I headed out of the ditch for Magothy Channel between Fisherman's and Smith Island. Soon as I was out of the ditch, I picked up an 18" flounder which I put on my stringer. I headed across Raccoon Island and as I got into the bay I encountered a peasoup fog, but since the GPS was working good I proceeded to may waypoint in the channel.
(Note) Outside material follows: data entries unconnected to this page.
-- ==== Sys2Proof/Machine/Dispatch.lean ====
section
/-! DEFINITION. The dispatch of a decoded instruction, or of a step without an encoding, to its meaning. -/

namespace Sys2Proof.Machine
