/-! `State.setPart`. -/

@[simp] theorem State.setPart_focus (s : State) (p : Nat) (x : Part) : (s.setPart p x).focus = s.focus := rfl
@[simp] theorem State.setPart_agenda (s : State) (p : Nat) (x : Part) : (s.setPart p x).agenda = s.agenda := rfl
@[simp] theorem State.setPart_clock (s : State) (p : Nat) (x : Part) : (s.setPart p x).clock = s.clock := rfl
@[simp] theorem State.setPart_fresh (s : State) (p : Nat) (x : Part) : (s.setPart p x).fresh = s.fresh := rfl
@[simp] theorem State.setPart_cores (s : State) (p : Nat) (x : Part) : (s.setPart p x).cores = s.cores := rfl
@[simp] theorem State.setPart_sectors (s : State) (p : Nat) (x : Part) : (s.setPart p x).sectors = s.sectors := rfl
@[simp] theorem State.setPart_dies (s : State) (p : Nat) (x : Part) : (s.setPart p x).dies = s.dies := rfl
@[simp] theorem State.setPart_hbm (s : State) (p : Nat) (x : Part) : (s.setPart p x).hbm = s.hbm := rfl
@[simp] theorem State.setPart_hbmMeta (s : State) (p : Nat) (x : Part) : (s.setPart p x).hbmMeta = s.hbmMeta := rfl
@[simp] theorem State.setPart_l2 (s : State) (p : Nat) (x : Part) : (s.setPart p x).l2 = s.l2 := rfl
@[simp] theorem State.setPart_l2sets (s : State) (p : Nat) (x : Part) : (s.setPart p x).l2sets = s.l2sets := rfl
@[simp] theorem State.setPart_keys (s : State) (p : Nat) (x : Part) : (s.setPart p x).keys = s.keys := rfl
@[simp] theorem State.setPart_xfer (s : State) (p : Nat) (x : Part) : (s.setPart p x).xfer = s.xfer := rfl
@[simp] theorem State.setPart_sending (s : State) (p : Nat) (x : Part) : (s.setPart p x).sending = s.sending := rfl
@[simp] theorem State.setPart_lastPart (s : State) (p : Nat) (x : Part) : (s.setPart p x).lastPart = s.lastPart := rfl
@[simp] theorem State.setPart_endpoints (s : State) (p : Nat) (x : Part) : (s.setPart p x).endpoints = s.endpoints := rfl
@[simp] theorem State.setPart_ctlIn (s : State) (p : Nat) (x : Part) : (s.setPart p x).ctlIn = s.ctlIn := rfl
@[simp] theorem State.setPart_ctlOut (s : State) (p : Nat) (x : Part) : (s.setPart p x).ctlOut = s.ctlOut := rfl
@[simp] theorem State.setPart_log (s : State) (p : Nat) (x : Part) : (s.setPart p x).log = s.log := rfl
@[simp] theorem State.setPart_outbox (s : State) (p : Nat) (x : Part) : (s.setPart p x).outbox = s.outbox := rfl
@[simp] theorem State.setPart_sent (s : State) (p : Nat) (x : Part) : (s.setPart p x).sent = s.sent := rfl
@[simp] theorem State.setPart_spdm (s : State) (p : Nat) (x : Part) : (s.setPart p x).spdm = s.spdm := rfl
@[simp] theorem State.setPart_board (s : State) (p : Nat) (x : Part) : (s.setPart p x).board = s.board := rfl
@[simp] theorem State.setPart_holdover (s : State) (p : Nat) (x : Part) : (s.setPart p x).holdover = s.holdover := rfl
@[simp] theorem State.setPart_reduced (s : State) (p : Nat) (x : Part) : (s.setPart p x).reduced = s.reduced := rfl
@[simp] theorem State.setPart_warm (s : State) (p : Nat) (x : Part) : (s.setPart p x).warm = s.warm := rfl
@[simp] theorem State.setPart_warmQueue (s : State) (p : Nat) (x : Part) : (s.setPart p x).warmQueue = s.warmQueue := rfl
@[simp] theorem State.setPart_warmParts (s : State) (p : Nat) (x : Part) : (s.setPart p x).warmParts = s.warmParts := rfl
@[simp] theorem State.setPart_edges (s : State) (p : Nat) (x : Part) : (s.setPart p x).edges = s.edges := rfl
@[simp] theorem State.setPart_ports (s : State) (p : Nat) (x : Part) : (s.setPart p x).ports = s.ports := rfl
@[simp] theorem State.setPart_shots (s : State) (p : Nat) (x : Part) : (s.setPart p x).shots = s.shots := rfl

/-! `State.modPart`. -/

@[simp] theorem State.modPart_focus (s : State) (p : Nat) (f : Part → Part) : (s.modPart p f).focus = s.focus := rfl
@[simp] theorem State.modPart_agenda (s : State) (p : Nat) (f : Part → Part) : (s.modPart p f).agenda = s.agenda := rfl
@[simp] theorem State.modPart_clock (s : State) (p : Nat) (f : Part → Part) : (s.modPart p f).clock = s.clock := rfl
@[simp] theorem State.modPart_fresh (s : State) (p : Nat) (f : Part → Part) : (s.modPart p f).fresh = s.fresh := rfl
@[simp] theorem State.modPart_cores (s : State) (p : Nat) (f : Part → Part) : (s.modPart p f).cores = s.cores := rfl
@[simp] theorem State.modPart_sectors (s : State) (p : Nat) (f : Part → Part) : (s.modPart p f).sectors = s.sectors := rfl
@[simp] theorem State.modPart_dies (s : State) (p : Nat) (f : Part → Part) : (s.modPart p f).dies = s.dies := rfl
@[simp] theorem State.modPart_hbm (s : State) (p : Nat) (f : Part → Part) : (s.modPart p f).hbm = s.hbm := rfl
@[simp] theorem State.modPart_hbmMeta (s : State) (p : Nat) (f : Part → Part) : (s.modPart p f).hbmMeta = s.hbmMeta := rfl
@[simp] theorem State.modPart_l2 (s : State) (p : Nat) (f : Part → Part) : (s.modPart p f).l2 = s.l2 := rfl
@[simp] theorem State.modPart_l2sets (s : State) (p : Nat) (f : Part → Part) : (s.modPart p f).l2sets = s.l2sets := rfl
@[simp] theorem State.modPart_keys (s : State) (p : Nat) (f : Part → Part) : (s.modPart p f).keys = s.keys := rfl
@[simp] theorem State.modPart_xfer (s : State) (p : Nat) (f : Part → Part) : (s.modPart p f).xfer = s.xfer := rfl
@[simp] theorem State.modPart_sending (s : State) (p : Nat) (f : Part → Part) : (s.modPart p f).sending = s.sending := rfl
@[simp] theorem State.modPart_lastPart (s : State) (p : Nat) (f : Part → Part) : (s.modPart p f).lastPart = s.lastPart := rfl
@[simp] theorem State.modPart_endpoints (s : State) (p : Nat) (f : Part → Part) : (s.modPart p f).endpoints = s.endpoints := rfl
@[simp] theorem State.modPart_ctlIn (s : State) (p : Nat) (f : Part → Part) : (s.modPart p f).ctlIn = s.ctlIn := rfl
@[simp] theorem State.modPart_ctlOut (s : State) (p : Nat) (f : Part → Part) : (s.modPart p f).ctlOut = s.ctlOut := rfl
@[simp] theorem State.modPart_log (s : State) (p : Nat) (f : Part → Part) : (s.modPart p f).log = s.log := rfl
@[simp] theorem State.modPart_outbox (s : State) (p : Nat) (f : Part → Part) : (s.modPart p f).outbox = s.outbox := rfl
@[simp] theorem State.modPart_sent (s : State) (p : Nat) (f : Part → Part) : (s.modPart p f).sent = s.sent := rfl
@[simp] theorem State.modPart_spdm (s : State) (p : Nat) (f : Part → Part) : (s.modPart p f).spdm = s.spdm := rfl
@[simp] theorem State.modPart_board (s : State) (p : Nat) (f : Part → Part) : (s.modPart p f).board = s.board := rfl
@[simp] theorem State.modPart_holdover (s : State) (p : Nat) (f : Part → Part) : (s.modPart p f).holdover = s.holdover := rfl
@[simp] theorem State.modPart_reduced (s : State) (p : Nat) (f : Part → Part) : (s.modPart p f).reduced = s.reduced := rfl
@[simp] theorem State.modPart_warm (s : State) (p : Nat) (f : Part → Part) : (s.modPart p f).warm = s.warm := rfl
@[simp] theorem State.modPart_warmQueue (s : State) (p : Nat) (f : Part → Part) : (s.modPart p f).warmQueue = s.warmQueue := rfl
@[simp] theorem State.modPart_warmParts (s : State) (p : Nat) (f : Part → Part) : (s.modPart p f).warmParts = s.warmParts := rfl
@[simp] theorem State.modPart_edges (s : State) (p : Nat) (f : Part → Part) : (s.modPart p f).edges = s.edges := rfl
@[simp] theorem State.modPart_ports (s : State) (p : Nat) (f : Part → Part) : (s.modPart p f).ports = s.ports := rfl
@[simp] theorem State.modPart_shots (s : State) (p : Nat) (f : Part → Part) : (s.modPart p f).shots = s.shots := rfl

/-! `State.setSector`. -/

@[simp] theorem State.setSector_focus (s : State) (g : Nat) (x : Sector) : (s.setSector g x).focus = s.focus := rfl
@[simp] theorem State.setSector_agenda (s : State) (g : Nat) (x : Sector) : (s.setSector g x).agenda = s.agenda := rfl
@[simp] theorem State.setSector_clock (s : State) (g : Nat) (x : Sector) : (s.setSector g x).clock = s.clock := rfl
@[simp] theorem State.setSector_fresh (s : State) (g : Nat) (x : Sector) : (s.setSector g x).fresh = s.fresh := rfl
@[simp] theorem State.setSector_cores (s : State) (g : Nat) (x : Sector) : (s.setSector g x).cores = s.cores := rfl
@[simp] theorem State.setSector_dies (s : State) (g : Nat) (x : Sector) : (s.setSector g x).dies = s.dies := rfl
@[simp] theorem State.setSector_parts (s : State) (g : Nat) (x : Sector) : (s.setSector g x).parts = s.parts := rfl
@[simp] theorem State.setSector_hbm (s : State) (g : Nat) (x : Sector) : (s.setSector g x).hbm = s.hbm := rfl
@[simp] theorem State.setSector_hbmMeta (s : State) (g : Nat) (x : Sector) : (s.setSector g x).hbmMeta = s.hbmMeta := rfl
@[simp] theorem State.setSector_l2 (s : State) (g : Nat) (x : Sector) : (s.setSector g x).l2 = s.l2 := rfl
@[simp] theorem State.setSector_l2sets (s : State) (g : Nat) (x : Sector) : (s.setSector g x).l2sets = s.l2sets := rfl
@[simp] theorem State.setSector_keys (s : State) (g : Nat) (x : Sector) : (s.setSector g x).keys = s.keys := rfl
@[simp] theorem State.setSector_xfer (s : State) (g : Nat) (x : Sector) : (s.setSector g x).xfer = s.xfer := rfl
@[simp] theorem State.setSector_sending (s : State) (g : Nat) (x : Sector) : (s.setSector g x).sending = s.sending := rfl
@[simp] theorem State.setSector_lastPart (s : State) (g : Nat) (x : Sector) : (s.setSector g x).lastPart = s.lastPart := rfl
@[simp] theorem State.setSector_endpoints (s : State) (g : Nat) (x : Sector) : (s.setSector g x).endpoints = s.endpoints := rfl
@[simp] theorem State.setSector_ctlIn (s : State) (g : Nat) (x : Sector) : (s.setSector g x).ctlIn = s.ctlIn := rfl
@[simp] theorem State.setSector_ctlOut (s : State) (g : Nat) (x : Sector) : (s.setSector g x).ctlOut = s.ctlOut := rfl
@[simp] theorem State.setSector_log (s : State) (g : Nat) (x : Sector) : (s.setSector g x).log = s.log := rfl
@[simp] theorem State.setSector_outbox (s : State) (g : Nat) (x : Sector) : (s.setSector g x).outbox = s.outbox := rfl
@[simp] theorem State.setSector_sent (s : State) (g : Nat) (x : Sector) : (s.setSector g x).sent = s.sent := rfl
@[simp] theorem State.setSector_spdm (s : State) (g : Nat) (x : Sector) : (s.setSector g x).spdm = s.spdm := rfl
@[simp] theorem State.setSector_board (s : State) (g : Nat) (x : Sector) : (s.setSector g x).board = s.board := rfl
@[simp] theorem State.setSector_holdover (s : State) (g : Nat) (x : Sector) : (s.setSector g x).holdover = s.holdover := rfl
@[simp] theorem State.setSector_reduced (s : State) (g : Nat) (x : Sector) : (s.setSector g x).reduced = s.reduced := rfl
@[simp] theorem State.setSector_warm (s : State) (g : Nat) (x : Sector) : (s.setSector g x).warm = s.warm := rfl
@[simp] theorem State.setSector_warmQueue (s : State) (g : Nat) (x : Sector) : (s.setSector g x).warmQueue = s.warmQueue := rfl
@[simp] theorem State.setSector_warmParts (s : State) (g : Nat) (x : Sector) : (s.setSector g x).warmParts = s.warmParts := rfl
@[simp] theorem State.setSector_edges (s : State) (g : Nat) (x : Sector) : (s.setSector g x).edges = s.edges := rfl
@[simp] theorem State.setSector_ports (s : State) (g : Nat) (x : Sector) : (s.setSector g x).ports = s.ports := rfl
@[simp] theorem State.setSector_shots (s : State) (g : Nat) (x : Sector) : (s.setSector g x).shots = s.shots := rfl
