/-- R181, R254, R178: LOAD_PERFORM and STORE_LEAVE_SQ on an access of device memory that is the oldest one, no link holding it
(R347), act at the storages of its path, and the access leaves its queue; the line it brings in takes its hint. (Accesses that a
younger effect has passed keep what they would read: `remark`; a load among these takes what it kept where one of them would trap
by now: assumption 15.)
R76, R178, R346, R351: a load of the pad or of device memory that finds poison, and a store whose home answers with an error,
trap POISON at their own instruction, the younger accesses discarded. -/
def Obligations.DeviceAccessesPerform : Prop :=
  ∀ (s : State) (g : Nat) (x : Acc) (xs : List Acc),
    Performs s g → (s.core g).acc = x :: xs → x.stage = .waiting → 1 ≤ x.size → s.accHeld g x = false →
    (∀ bits sx hi, x.op = .load bits sx hi →
      (∀ v t, x.pad = false → x.bad = none → s.readsEarly g 0 = false →
        (s.beforeAcc g x).readPath ((s.beforeAcc g x).partOf g) x.path x.size ((s.beforeAcc g x).accPath g x) = (.ok v, t) →
        exec .loadPerform s
          = .next (((t.noteHint g x ((s.beforeAcc g x).hasLine g x)).modCore g (fun c =>
              (c.dropAcc 0).deliver x.dest (.scalar (loadedWord bits sx hi v)))).remark g))
      ∧ (∀ v, s.readsEarly g 0 = true → x.early = some v →
        exec .loadPerform s
          = .next (s.modCore g (fun c => (c.dropAcc 0).deliver x.dest (.scalar (loadedWord bits sx hi v)))))
      ∧ (∀ e t, s.takesTrap g = true → s.readsEarly g 0 = false → s.readAcc g x = (.error e, t) →
        exec .loadPerform s = .next ((t.modCore g (fun c => { c with ctx := x.snap, acc := [], wait := none })).trap (.core g)
          { code := cPOISON, ecode := e.toNat, addr := x.addr } [false] 1)))
    ∧ (x.op = .store none → x.pad = false →
      (s.unreachable x.path.home = false →
        let t := (s.modCore g (·.dropAcc 0)).beforeAcc g x
        exec .storeLeaveSq s
          = .next ((((t.writePath (t.partOf g) x.path x.size x.data (t.accPath g x)).noteHint g x (t.hasLine g x)).modCore g
              (·.noteSec x.path.pa)).spoilAcc g x))
      ∧ (s.refused x.path.home (s.accPath g x) = true → x.committed = false → s.takesTrap g = true →
        exec .storeLeaveSq s = .next ((s.modCore g (fun c => { c with ctx := x.snap, acc := [], wait := none })).trap (.core g)
          { code := cPOISON, ecode := 1, addr := x.addr } [] 1))
      ∧ (s.refused x.path.home (s.accPath g x) = true → x.committed = true → exec .storeLeaveSq s = .next s))

/-- R262: a write to HBM changes exactly the nibbles of its mask. R253 and R262 give a mask of the bytes; that it is one of
nibbles, so that a nibble store of R179 never disturbs its neighbour, is the model's choice (assumption 45).
R256: a dirty sector that an L2 writes back is clean afterwards and its dirty nibbles, and no others, are in HBM; the
steps that move a store on and write a cache back are that write-back, and a clean line is dropped. -/
def Obligations.CacheSteps : Prop :=
  (∀ (s : State) (sec : Nat) (mask : BitVec 128) (data : BitVec 512) (poison : BitVec 8) (ecode : BitVec 6) (key gen a : Nat),
      (s.hbmWrite sec mask data poison ecode key gen).hbmByte a =
        if a / 64 = sec then
          mergeByte (bitsNat mask (2 * (a % 64)) 2) (s.hbmByte a) (data.extractLsb' (8 * (a % 64)) 8) else s.hbmByte a)
  ∧ (∀ old new : Byte, mergeByte 0 old new = old ∧ mergeByte 3 old new = new
      ∧ (mergeByte 1 old new).toNat = old.toNat / 16 * 16 + new.toNat % 16
      ∧ (mergeByte 2 old new).toNat = new.toNat / 16 * 16 + old.toNat % 16)
  ∧ ((∀ (s : State) (c : CacheId) (sec : Nat),
      exec (.storeMove c sec) s = .next (s.writeBack c sec)
      ∧ (c ≠ .l2 → exec (.cacheWriteBack c sec) s = .next (s.writeBack c sec))
      ∧ (∀ x, s.cached c sec = some x → x.dirty = 0 → exec (.cacheLineDrop c sec) s
          = .next (if c = .l2 then (s.setCached c sec none).l2Forget x.home sec else s.setCached c sec none)))
      ∧ (∀ (s : State) (sec : Nat) (x : CSec), s.cached .l2 sec = some x → x.dirty ≠ 0 →
        (s.writeBack .l2 sec).cached .l2 sec = some { x with dirty := 0 }
        ∧ ∀ a, (s.writeBack .l2 sec).hbmByte a =
          if a / 64 = sec then
            mergeByte (bitsNat x.dirty (2 * (a % 64)) 2) (s.hbmByte a) (x.data.extractLsb' (8 * (a % 64)) 8) else s.hbmByte a)
      ∧ (∀ (s : State) (g sec : Nat) (x : CSec), s.cached (.lsc g) sec = some x → x.dirty ≠ 0 →
        s.unreachable x.home = false → (s.writeBack (.lsc g) sec).cached (.lsc g) sec = some { x with dirty := 0 }))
The fog was a cool relief from the heat of the day, and I started rigging my chum line. I had a 25' rope with a float on one end, and an anchor on the other. The chum bag was attatched three feet below the float and dropped out with the anchor. I also hooked my stringer with the flounder on that line as well. I drifted downtide in the slick and anchored my yak. I also placed some drops of menhaden oil in the water periodically. I jigged up a couple of Roundheads between 12-17" and live baited my big rods and placed them both on the bottom. My first fish was a small Thresher, followed by a big hookup and escape after a five minute fight...got the bait too. I rebaited with my last whiting and got a big run after 15 minutes, resulting in a 4 1/2' sandbar shark which attactcked my trolling bait bucket when he saw it. I couldn't get the hook, so I cut the leader.


I worked for 45 minutes to jig up another roundhead, and finally baited up with one about 17" I put out the big rod and continued jigging when The big rod started screaming off line. I set the hook into something solid which took off. after several runs I gained back a great deal of line, and managed to reel in the other line that was out with my left hand. I unhooked the anchor as he got close and played him out when I finally saw the sinker rise out of the murky water. As I looked I saw his huge tail and knew I had a ways to go. I had to keep the rod tip to the bow to keep from getting flipped on his frantic runs. When it seemed he was tiring, I threw my leg across the rod and paddled for the beach on Smith Island. It was a grueling paddle with this guy wanting to go left to the lighthouse, but I finally made the beach. I grabbed the leader to turn him sideways and drug him up on the beach by his tail.





It was a sandbar shark measuring 84" from nose to tail. I took these photos and cut the leader, returning this fish to it's home. I had to revive it with a back and forth motion, but it took off like a shot. During this a big storm had approached the island, and I was temporarily trapped there, and prepared for the worst. I lied dwn on the beach and let it pass. Huge waves, pounding rain, and lightning for 45 minutes. I was at least glad not to be on the water.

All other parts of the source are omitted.